Your goal:
Using the records below, give again exactly the lines from the line that contains "def Obligations.GardenLettersBeginTheirChanges : Prop" through the line that contains "Completes (exec (.protectSet", both ends included, and only those.

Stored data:
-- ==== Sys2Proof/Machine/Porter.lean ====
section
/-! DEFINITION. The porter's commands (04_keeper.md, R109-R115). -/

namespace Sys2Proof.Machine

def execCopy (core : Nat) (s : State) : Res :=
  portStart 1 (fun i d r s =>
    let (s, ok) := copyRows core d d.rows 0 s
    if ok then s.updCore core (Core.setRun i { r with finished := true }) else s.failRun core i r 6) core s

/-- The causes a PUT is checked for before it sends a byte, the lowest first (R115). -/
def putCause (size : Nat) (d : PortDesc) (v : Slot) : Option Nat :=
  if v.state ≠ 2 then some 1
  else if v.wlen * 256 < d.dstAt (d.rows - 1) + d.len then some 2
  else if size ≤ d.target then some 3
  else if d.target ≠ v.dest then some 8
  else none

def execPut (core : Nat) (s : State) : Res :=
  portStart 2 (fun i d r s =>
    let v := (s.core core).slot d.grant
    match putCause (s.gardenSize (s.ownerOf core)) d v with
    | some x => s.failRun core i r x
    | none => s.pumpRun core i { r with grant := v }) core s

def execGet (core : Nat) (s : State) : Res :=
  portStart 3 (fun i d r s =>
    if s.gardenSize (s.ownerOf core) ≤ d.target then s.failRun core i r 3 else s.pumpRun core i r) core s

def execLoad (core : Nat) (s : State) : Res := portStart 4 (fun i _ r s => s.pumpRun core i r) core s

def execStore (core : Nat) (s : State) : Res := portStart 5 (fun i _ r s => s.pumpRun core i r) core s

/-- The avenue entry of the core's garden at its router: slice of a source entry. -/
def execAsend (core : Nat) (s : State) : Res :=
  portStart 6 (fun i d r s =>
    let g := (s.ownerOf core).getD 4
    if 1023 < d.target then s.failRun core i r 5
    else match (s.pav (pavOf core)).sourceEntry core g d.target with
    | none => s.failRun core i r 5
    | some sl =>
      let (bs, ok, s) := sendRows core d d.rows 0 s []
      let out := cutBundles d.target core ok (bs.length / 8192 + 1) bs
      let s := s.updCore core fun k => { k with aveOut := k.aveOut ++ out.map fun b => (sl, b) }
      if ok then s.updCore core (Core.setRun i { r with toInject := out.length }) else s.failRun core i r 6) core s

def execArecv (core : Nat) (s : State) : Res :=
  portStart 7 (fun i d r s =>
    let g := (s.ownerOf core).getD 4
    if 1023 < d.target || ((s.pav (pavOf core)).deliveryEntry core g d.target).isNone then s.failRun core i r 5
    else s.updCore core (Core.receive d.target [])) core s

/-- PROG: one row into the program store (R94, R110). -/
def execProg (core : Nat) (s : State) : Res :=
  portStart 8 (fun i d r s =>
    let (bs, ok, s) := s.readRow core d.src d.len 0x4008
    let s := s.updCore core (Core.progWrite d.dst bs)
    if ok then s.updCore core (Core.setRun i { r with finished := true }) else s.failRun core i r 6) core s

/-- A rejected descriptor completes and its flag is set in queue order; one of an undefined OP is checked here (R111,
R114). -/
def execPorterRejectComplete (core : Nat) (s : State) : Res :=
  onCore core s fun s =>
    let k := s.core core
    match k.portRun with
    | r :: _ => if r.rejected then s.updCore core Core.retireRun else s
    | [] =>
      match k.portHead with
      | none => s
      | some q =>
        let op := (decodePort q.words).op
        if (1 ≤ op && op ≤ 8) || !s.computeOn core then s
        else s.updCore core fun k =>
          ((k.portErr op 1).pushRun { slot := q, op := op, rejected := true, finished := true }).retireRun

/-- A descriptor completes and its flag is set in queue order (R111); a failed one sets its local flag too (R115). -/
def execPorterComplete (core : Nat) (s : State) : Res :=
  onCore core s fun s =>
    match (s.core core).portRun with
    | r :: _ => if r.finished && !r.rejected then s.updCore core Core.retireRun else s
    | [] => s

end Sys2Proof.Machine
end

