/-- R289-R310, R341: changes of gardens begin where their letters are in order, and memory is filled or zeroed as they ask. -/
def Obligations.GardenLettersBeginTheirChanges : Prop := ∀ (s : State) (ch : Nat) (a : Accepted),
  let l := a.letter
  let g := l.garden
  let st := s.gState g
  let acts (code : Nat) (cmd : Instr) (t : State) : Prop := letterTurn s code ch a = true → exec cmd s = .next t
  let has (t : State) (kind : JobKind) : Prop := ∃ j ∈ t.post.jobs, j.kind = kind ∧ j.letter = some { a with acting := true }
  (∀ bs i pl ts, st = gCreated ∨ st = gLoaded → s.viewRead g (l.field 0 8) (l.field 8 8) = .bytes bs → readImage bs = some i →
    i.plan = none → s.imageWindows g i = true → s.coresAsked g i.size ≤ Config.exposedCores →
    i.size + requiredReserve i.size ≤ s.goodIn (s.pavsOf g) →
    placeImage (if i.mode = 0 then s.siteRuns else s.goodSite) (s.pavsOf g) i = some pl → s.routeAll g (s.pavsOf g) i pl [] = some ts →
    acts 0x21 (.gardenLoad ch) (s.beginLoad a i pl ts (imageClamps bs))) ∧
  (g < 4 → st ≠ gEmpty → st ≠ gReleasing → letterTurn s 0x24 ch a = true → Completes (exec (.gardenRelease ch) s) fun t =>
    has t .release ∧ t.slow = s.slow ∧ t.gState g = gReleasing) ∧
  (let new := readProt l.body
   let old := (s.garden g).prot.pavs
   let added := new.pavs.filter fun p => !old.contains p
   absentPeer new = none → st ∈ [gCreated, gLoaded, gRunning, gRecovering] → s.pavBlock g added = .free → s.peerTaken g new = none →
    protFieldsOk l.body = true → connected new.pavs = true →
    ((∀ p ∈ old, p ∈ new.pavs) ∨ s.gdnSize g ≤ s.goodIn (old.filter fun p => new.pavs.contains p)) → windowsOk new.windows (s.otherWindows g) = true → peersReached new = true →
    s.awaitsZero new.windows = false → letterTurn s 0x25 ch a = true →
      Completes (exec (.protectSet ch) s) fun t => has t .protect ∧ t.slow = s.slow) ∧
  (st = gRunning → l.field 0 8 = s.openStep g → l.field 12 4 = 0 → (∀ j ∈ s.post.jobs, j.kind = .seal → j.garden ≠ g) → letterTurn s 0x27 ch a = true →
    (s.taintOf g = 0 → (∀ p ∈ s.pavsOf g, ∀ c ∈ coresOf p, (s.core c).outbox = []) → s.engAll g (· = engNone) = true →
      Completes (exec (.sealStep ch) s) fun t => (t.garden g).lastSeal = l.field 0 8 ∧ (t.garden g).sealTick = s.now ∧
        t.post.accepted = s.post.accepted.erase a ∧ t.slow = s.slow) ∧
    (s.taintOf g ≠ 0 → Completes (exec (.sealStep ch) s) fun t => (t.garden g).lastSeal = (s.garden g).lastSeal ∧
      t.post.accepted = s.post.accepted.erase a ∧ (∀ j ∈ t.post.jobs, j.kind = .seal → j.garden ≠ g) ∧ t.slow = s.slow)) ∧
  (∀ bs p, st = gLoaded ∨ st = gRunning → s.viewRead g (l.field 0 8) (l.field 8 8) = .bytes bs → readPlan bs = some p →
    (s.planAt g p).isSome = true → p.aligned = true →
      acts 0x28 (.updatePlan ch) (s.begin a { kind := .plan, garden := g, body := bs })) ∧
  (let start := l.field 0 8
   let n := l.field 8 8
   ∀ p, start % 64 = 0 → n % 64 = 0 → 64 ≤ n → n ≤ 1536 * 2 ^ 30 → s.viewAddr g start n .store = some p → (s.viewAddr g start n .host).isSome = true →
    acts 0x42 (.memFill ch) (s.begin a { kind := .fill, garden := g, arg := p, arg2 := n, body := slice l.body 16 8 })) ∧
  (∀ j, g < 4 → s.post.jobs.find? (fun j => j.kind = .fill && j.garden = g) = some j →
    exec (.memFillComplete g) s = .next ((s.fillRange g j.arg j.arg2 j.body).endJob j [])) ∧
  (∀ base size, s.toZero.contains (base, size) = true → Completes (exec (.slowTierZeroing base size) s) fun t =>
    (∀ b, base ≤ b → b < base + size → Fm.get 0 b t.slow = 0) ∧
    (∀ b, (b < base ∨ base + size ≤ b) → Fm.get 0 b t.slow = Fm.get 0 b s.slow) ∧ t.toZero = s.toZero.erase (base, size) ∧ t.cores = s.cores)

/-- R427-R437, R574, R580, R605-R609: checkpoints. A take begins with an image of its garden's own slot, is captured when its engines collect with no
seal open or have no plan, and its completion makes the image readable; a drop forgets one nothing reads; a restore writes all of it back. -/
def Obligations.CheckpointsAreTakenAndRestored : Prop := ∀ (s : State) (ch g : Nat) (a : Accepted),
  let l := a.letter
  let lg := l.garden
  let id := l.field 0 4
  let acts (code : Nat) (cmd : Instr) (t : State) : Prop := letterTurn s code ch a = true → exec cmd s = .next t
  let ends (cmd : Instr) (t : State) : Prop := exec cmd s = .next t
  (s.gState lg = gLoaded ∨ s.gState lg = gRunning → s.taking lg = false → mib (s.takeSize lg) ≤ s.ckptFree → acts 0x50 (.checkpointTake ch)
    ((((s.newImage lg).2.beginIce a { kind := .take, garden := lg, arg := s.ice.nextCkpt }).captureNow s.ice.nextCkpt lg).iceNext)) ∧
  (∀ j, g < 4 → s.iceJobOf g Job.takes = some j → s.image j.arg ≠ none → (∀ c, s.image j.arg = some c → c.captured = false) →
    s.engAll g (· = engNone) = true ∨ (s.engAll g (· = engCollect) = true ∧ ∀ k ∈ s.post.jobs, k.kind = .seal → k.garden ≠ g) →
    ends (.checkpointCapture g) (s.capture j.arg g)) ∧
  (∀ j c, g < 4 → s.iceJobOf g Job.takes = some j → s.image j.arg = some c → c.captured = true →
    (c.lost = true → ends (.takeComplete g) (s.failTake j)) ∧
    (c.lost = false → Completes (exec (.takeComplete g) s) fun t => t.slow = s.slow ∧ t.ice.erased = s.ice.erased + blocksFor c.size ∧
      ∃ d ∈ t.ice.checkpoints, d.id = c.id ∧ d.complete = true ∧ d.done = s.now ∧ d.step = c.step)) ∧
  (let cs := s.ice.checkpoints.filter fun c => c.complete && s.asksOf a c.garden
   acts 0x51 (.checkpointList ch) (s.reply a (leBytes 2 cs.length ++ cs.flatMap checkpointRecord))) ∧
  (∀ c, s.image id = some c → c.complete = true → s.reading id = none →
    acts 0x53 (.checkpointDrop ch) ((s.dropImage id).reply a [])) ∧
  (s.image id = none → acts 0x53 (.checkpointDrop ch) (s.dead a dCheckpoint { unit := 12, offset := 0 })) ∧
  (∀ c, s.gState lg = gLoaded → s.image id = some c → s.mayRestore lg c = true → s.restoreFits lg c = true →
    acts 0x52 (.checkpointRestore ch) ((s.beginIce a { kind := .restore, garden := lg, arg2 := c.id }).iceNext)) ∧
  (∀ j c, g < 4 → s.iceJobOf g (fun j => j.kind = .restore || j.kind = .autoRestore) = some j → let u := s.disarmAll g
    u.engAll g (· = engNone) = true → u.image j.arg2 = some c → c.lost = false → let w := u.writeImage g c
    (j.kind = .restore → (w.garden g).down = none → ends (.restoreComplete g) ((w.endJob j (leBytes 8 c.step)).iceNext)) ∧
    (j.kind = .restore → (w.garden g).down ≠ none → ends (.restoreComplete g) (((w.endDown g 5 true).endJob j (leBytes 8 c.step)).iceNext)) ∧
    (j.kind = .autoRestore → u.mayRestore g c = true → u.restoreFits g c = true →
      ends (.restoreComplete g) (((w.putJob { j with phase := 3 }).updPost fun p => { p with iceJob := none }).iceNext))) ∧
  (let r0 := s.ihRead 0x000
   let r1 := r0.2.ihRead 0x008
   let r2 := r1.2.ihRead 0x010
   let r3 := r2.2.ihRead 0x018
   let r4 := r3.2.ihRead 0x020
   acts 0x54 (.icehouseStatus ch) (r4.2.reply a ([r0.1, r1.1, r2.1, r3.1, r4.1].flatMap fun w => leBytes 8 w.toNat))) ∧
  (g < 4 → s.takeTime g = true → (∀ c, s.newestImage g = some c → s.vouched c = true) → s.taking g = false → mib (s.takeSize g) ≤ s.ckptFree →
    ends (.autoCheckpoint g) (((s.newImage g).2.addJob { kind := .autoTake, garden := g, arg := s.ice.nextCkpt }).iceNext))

Answer box:
def Obligations.GardenLettersBeginTheirChanges : Prop := ∀ (s : State) (ch : Nat) (a : Accepted),
  let l := a.letter
  let g := l.garden
  let st := s.gState g
  let acts (code : Nat) (cmd : Instr) (t : State) : Prop := letterTurn s code ch a = true → exec cmd s = .next t
  let has (t : State) (kind : JobKind) : Prop := ∃ j ∈ t.post.jobs, j.kind = kind ∧ j.letter = some { a with acting := true }
  (∀ bs i pl ts, st = gCreated ∨ st = gLoaded → s.viewRead g (l.field 0 8) (l.field 8 8) = .bytes bs → readImage bs = some i →
    i.plan = none → s.imageWindows g i = true → s.coresAsked g i.size ≤ Config.exposedCores →
    i.size + requiredReserve i.size ≤ s.goodIn (s.pavsOf g) →
    placeImage (if i.mode = 0 then s.siteRuns else s.goodSite) (s.pavsOf g) i = some pl → s.routeAll g (s.pavsOf g) i pl [] = some ts →
    acts 0x21 (.gardenLoad ch) (s.beginLoad a i pl ts (imageClamps bs))) ∧
  (g < 4 → st ≠ gEmpty → st ≠ gReleasing → letterTurn s 0x24 ch a = true → Completes (exec (.gardenRelease ch) s) fun t =>
    has t .release ∧ t.slow = s.slow ∧ t.gState g = gReleasing) ∧
  (let new := readProt l.body
   let old := (s.garden g).prot.pavs
   let added := new.pavs.filter fun p => !old.contains p
   absentPeer new = none → st ∈ [gCreated, gLoaded, gRunning, gRecovering] → s.pavBlock g added = .free → s.peerTaken g new = none →
    protFieldsOk l.body = true → connected new.pavs = true →
    ((∀ p ∈ old, p ∈ new.pavs) ∨ s.gdnSize g ≤ s.goodIn (old.filter fun p => new.pavs.contains p)) → windowsOk new.windows (s.otherWindows g) = true → peersReached new = true →
    s.awaitsZero new.windows = false → letterTurn s 0x25 ch a = true →
      Completes (exec (.protectSet ch) s) fun t => has t .protect ∧ t.slow = s.slow) ∧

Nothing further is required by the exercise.